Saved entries
-- ==== Sys2Proof/Laws/KeepsTables.lean ====
section
/-! SUPPORT. What the functions of Machine/Tables.lean keep: the grade, the waiting commands and the canonical storage. -/

namespace Sys2Proof.Laws

open Sys2Proof.Machine

set_option Elab.async false

theorem keeps_setHot {r s : State} {a2 : ℕ} {a3 : HotEntry} (h : Keeps r s)  : Keeps r (State.setHot s a2 a3) := by
  unfold State.setHot
  repeat' first
    | (with_reducible first
      | assumption | apply keeps_setLed)

theorem keeps_markBad {r s : State} {a2 : ℕ} (h : Keeps r s)  : Keeps r (State.markBad s a2) := by
  unfold State.markBad
  repeat' first
    | (with_reducible first
      | assumption | fail_if_no_progress apply Keeps.update)

theorem keeps_abandonMove {r s : State} {a2 : Move} (h : Keeps r s)  : Keeps r (State.abandonMove s a2) := by
  unfold State.abandonMove
  repeat' first
    | (with_reducible first
      | assumption | apply keeps_setHot | apply keeps_markBad | apply keeps_fadd | fail_if_no_progress apply Keeps.update)

theorem keeps_acceptTable {r s : State} {a2 : ℕ} {a3 : ℕ} {a4 : Option ℕ} (h : Keeps r s)  : Keeps r (State.acceptTable s a2 a3 a4) := by
  unfold State.acceptTable
  repeat' first
    | (with_reducible first
      | assumption | fail_if_no_progress apply Keeps.update)

theorem keeps_hotShift {r s : State} {a2 : ℕ} {a3 : ℕ} {a4 : ℕ} (h : Keeps r s)  : Keeps r (State.hotShift s a2 a3 a4) := by
  unfold State.hotShift
  repeat' first
    | (with_reducible first
      | assumption | apply keeps_setHot | fail_if_no_progress apply Keeps.update | apply Keeps.foldl | apply Keeps.foldl_pair
      | refine Keeps.of_pair (by assumption) ?_ | refine Keeps.of_swapped (by assumption) ?_)
    | split | intro _ | dsimp only

theorem keeps_releaseDone {r s : State} {a2 : ℕ} (h : Keeps r s)  : Keeps r (State.releaseDone s a2) := by
  unfold State.releaseDone
  repeat' first
    | (with_reducible first
      | assumption | apply keeps_hotShift | apply keeps_setDir | fail_if_no_progress apply Keeps.update
      | refine Keeps.of_pair (by assumption) ?_ | refine Keeps.of_swapped (by assumption) ?_)
    | split | intro _ | dsimp only

theorem keeps_showMoving {r s : State}  (h : Keeps r s)  : Keeps r (State.showMoving s) := by
  unfold State.showMoving
  repeat' first
    | (with_reducible first
      | assumption | apply keeps_fset | fail_if_no_progress apply Keeps.update | apply Keeps.foldl | apply Keeps.foldl_pair)
    | split | intro _

theorem keeps_refreshDone {r s : State} {a2 : ℕ} {a3 : ℕ} (h : Keeps r s)  : Keeps r (State.refreshDone s a2 a3) := by
  unfold State.refreshDone
  repeat' first
    | (with_reducible first
      | assumption | apply keeps_finish | fail_if_no_progress apply Keeps.update)
    | split

theorem keeps_retireRuns {r s : State} {a2 : ℕ} (h : Keeps r s)  : Keeps r (State.retireRuns s a2) := by
  unfold State.retireRuns
  repeat' first
    | (with_reducible first
      | assumption | apply keeps_showMoving | apply keeps_hotShift | apply keeps_abandonMove | apply keeps_refreshDone
      | fail_if_no_progress apply Keeps.update | apply Keeps.foldl | apply Keeps.foldl_pair)
    | split | intro _

theorem keeps_countReleases {r s : State} {a2 : ℕ} (h : Keeps r s)  : Keeps r (State.countReleases s a2) := by
  unfold State.countReleases
  repeat' first
    | (with_reducible first
      | assumption | fail_if_no_progress apply Keeps.update)

theorem keeps_finishTable {r s : State} {a2 : ℕ} {a3 : ℕ} {a4 : Option ℕ} {a5 : ℕ} {a6 : Status} (h : Keeps r s)  : Keeps r (State.finishTable s a2 a3 a4 a5 a6) := by
  unfold State.finishTable
  repeat' first
    | (with_reducible first
      | assumption | fail_if_no_progress apply Keeps.update)

theorem keeps_flipTable {r s : State} {a2 : ℕ} (h : Keeps r s)  : Keeps r (State.flipTable s a2) := by
  unfold State.flipTable
  repeat' first
    | (with_reducible first
      | assumption | apply keeps_retireRuns | apply keeps_countReleases | apply keeps_readDir | apply keeps_setDir
      | apply keeps_finishTable | apply keeps_sendRelease)

theorem keeps_offlineTable {r s : State} {a2 : ℕ} (h : Keeps r s)  : Keeps r (State.offlineTable s a2) := by
  unfold State.offlineTable
  repeat' first
    | (with_reducible first
      | assumption | apply keeps_retireRuns | apply keeps_countReleases | apply keeps_readDir | apply keeps_setDir
      | apply keeps_sendRelease | fail_if_no_progress apply Keeps.update)

theorem keeps_onlineTable {r s : State} {a2 : ℕ} {a3 : ℕ} (h : Keeps r s)  : Keeps r (State.onlineTable s a2 a3) := by
  unfold State.onlineTable
  repeat' first
    | (with_reducible first
      | assumption | apply keeps_finishTable | apply keeps_setDir | apply keeps_readDir)

theorem keeps_asking {r s : State} {a2 : Exec} {a3 : HallCmd} (h : Keeps r s)  : Keeps r (State.asking s a2 a3) := by
  unfold State.asking
  repeat' first
    | (with_reducible first
      | assumption | fail_if_no_progress apply Keeps.update)
    | split

theorem keeps_countRelease {r s : State} {a2 : ℕ} {a3 : ℕ} {a4 : ℕ} (h : Keeps r s)  : Keeps r (State.countRelease s a2 a3 a4) := by
  unfold State.countRelease
  repeat' first
    | (with_reducible first
      | assumption | apply keeps_releaseDone | apply keeps_setDir | fail_if_no_progress apply Keeps.update
      | refine Keeps.of_pair (by assumption) ?_ | refine Keeps.of_swapped (by assumption) ?_)
    | split | intro _ | dsimp only

theorem keeps_tableVote {r s : State} {a2 : ℕ} {a3 : ℕ} {a4 : ℕ → ℕ → HallCmd} (h : Keeps r s)  : Keeps r (State.tableVote s a2 a3 a4) := by
  unfold State.tableVote
  repeat' first
    | (with_reducible first
      | assumption | apply hf | apply keeps_finish | apply keeps_asking | fail_if_no_progress apply Keeps.update)
    | split

theorem keeps_execTstage {r s : State} {a1 : ℕ} (h : Keeps r s)  : KeepsOut r (execTstage a1 s) := by
  unfold execTstage
  repeat' first
    | (with_reducible first
      | assumption | apply KeepsOut.next | exact KeepsOut.fault | exact KeepsOut.refused | apply keeps_readDir | apply keeps_finish
      | apply keeps_setDir | fail_if_no_progress apply Keeps.update | refine Keeps.of_pair (by assumption) ?_
      | refine Keeps.of_swapped (by assumption) ?_)
    | split | intro _ | dsimp only

theorem keeps_execTflip {r s : State} {a1 : ℕ} (h : Keeps r s)  : KeepsOut r (execTflip a1 s) := by
  unfold execTflip
  repeat' first
    | (with_reducible first
      | assumption | apply KeepsOut.next | exact KeepsOut.fault | exact KeepsOut.refused | apply keeps_tableVote)

theorem keeps_execToffline {r s : State} {a1 : ℕ} (h : Keeps r s)  : KeepsOut r (execToffline a1 s) := by
  unfold execToffline
  repeat' first
    | (with_reducible first
      | assumption | apply KeepsOut.next | exact KeepsOut.fault | exact KeepsOut.refused | apply keeps_tableVote)

theorem keeps_execTonline {r s : State} {a1 : ℕ} (h : Keeps r s)  : KeepsOut r (execTonline a1 s) := by
  unfold execTonline
  repeat' first
    | (with_reducible first
      | assumption | apply KeepsOut.next | exact KeepsOut.fault | exact KeepsOut.refused | apply keeps_tableVote)

theorem keeps_execOldVersionRelease {r s : State} {a1 : ℕ} {a2 : ℕ} {a3 : ℕ} (h : Keeps r s)  : KeepsOut r (execOldVersionRelease a1 a2 a3 s) := by
  unfold execOldVersionRelease
  repeat' first
    | (with_reducible first
      | assumption | apply KeepsOut.next | exact KeepsOut.fault | exact KeepsOut.refused | apply keeps_countRelease
      | fail_if_no_progress apply Keeps.update)
    | split

end Sys2Proof.Laws
end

What you are asked to do
Please retype the top of the data exactly, down to and including the line that holds "set_option Elab.async false", and nothing further.

Solution to the problem
-- ==== Sys2Proof/Laws/KeepsTables.lean ====
section
/-! SUPPORT. What the functions of Machine/Tables.lean keep: the grade, the waiting commands and the canonical storage. -/

namespace Sys2Proof.Laws

open Sys2Proof.Machine

set_option Elab.async false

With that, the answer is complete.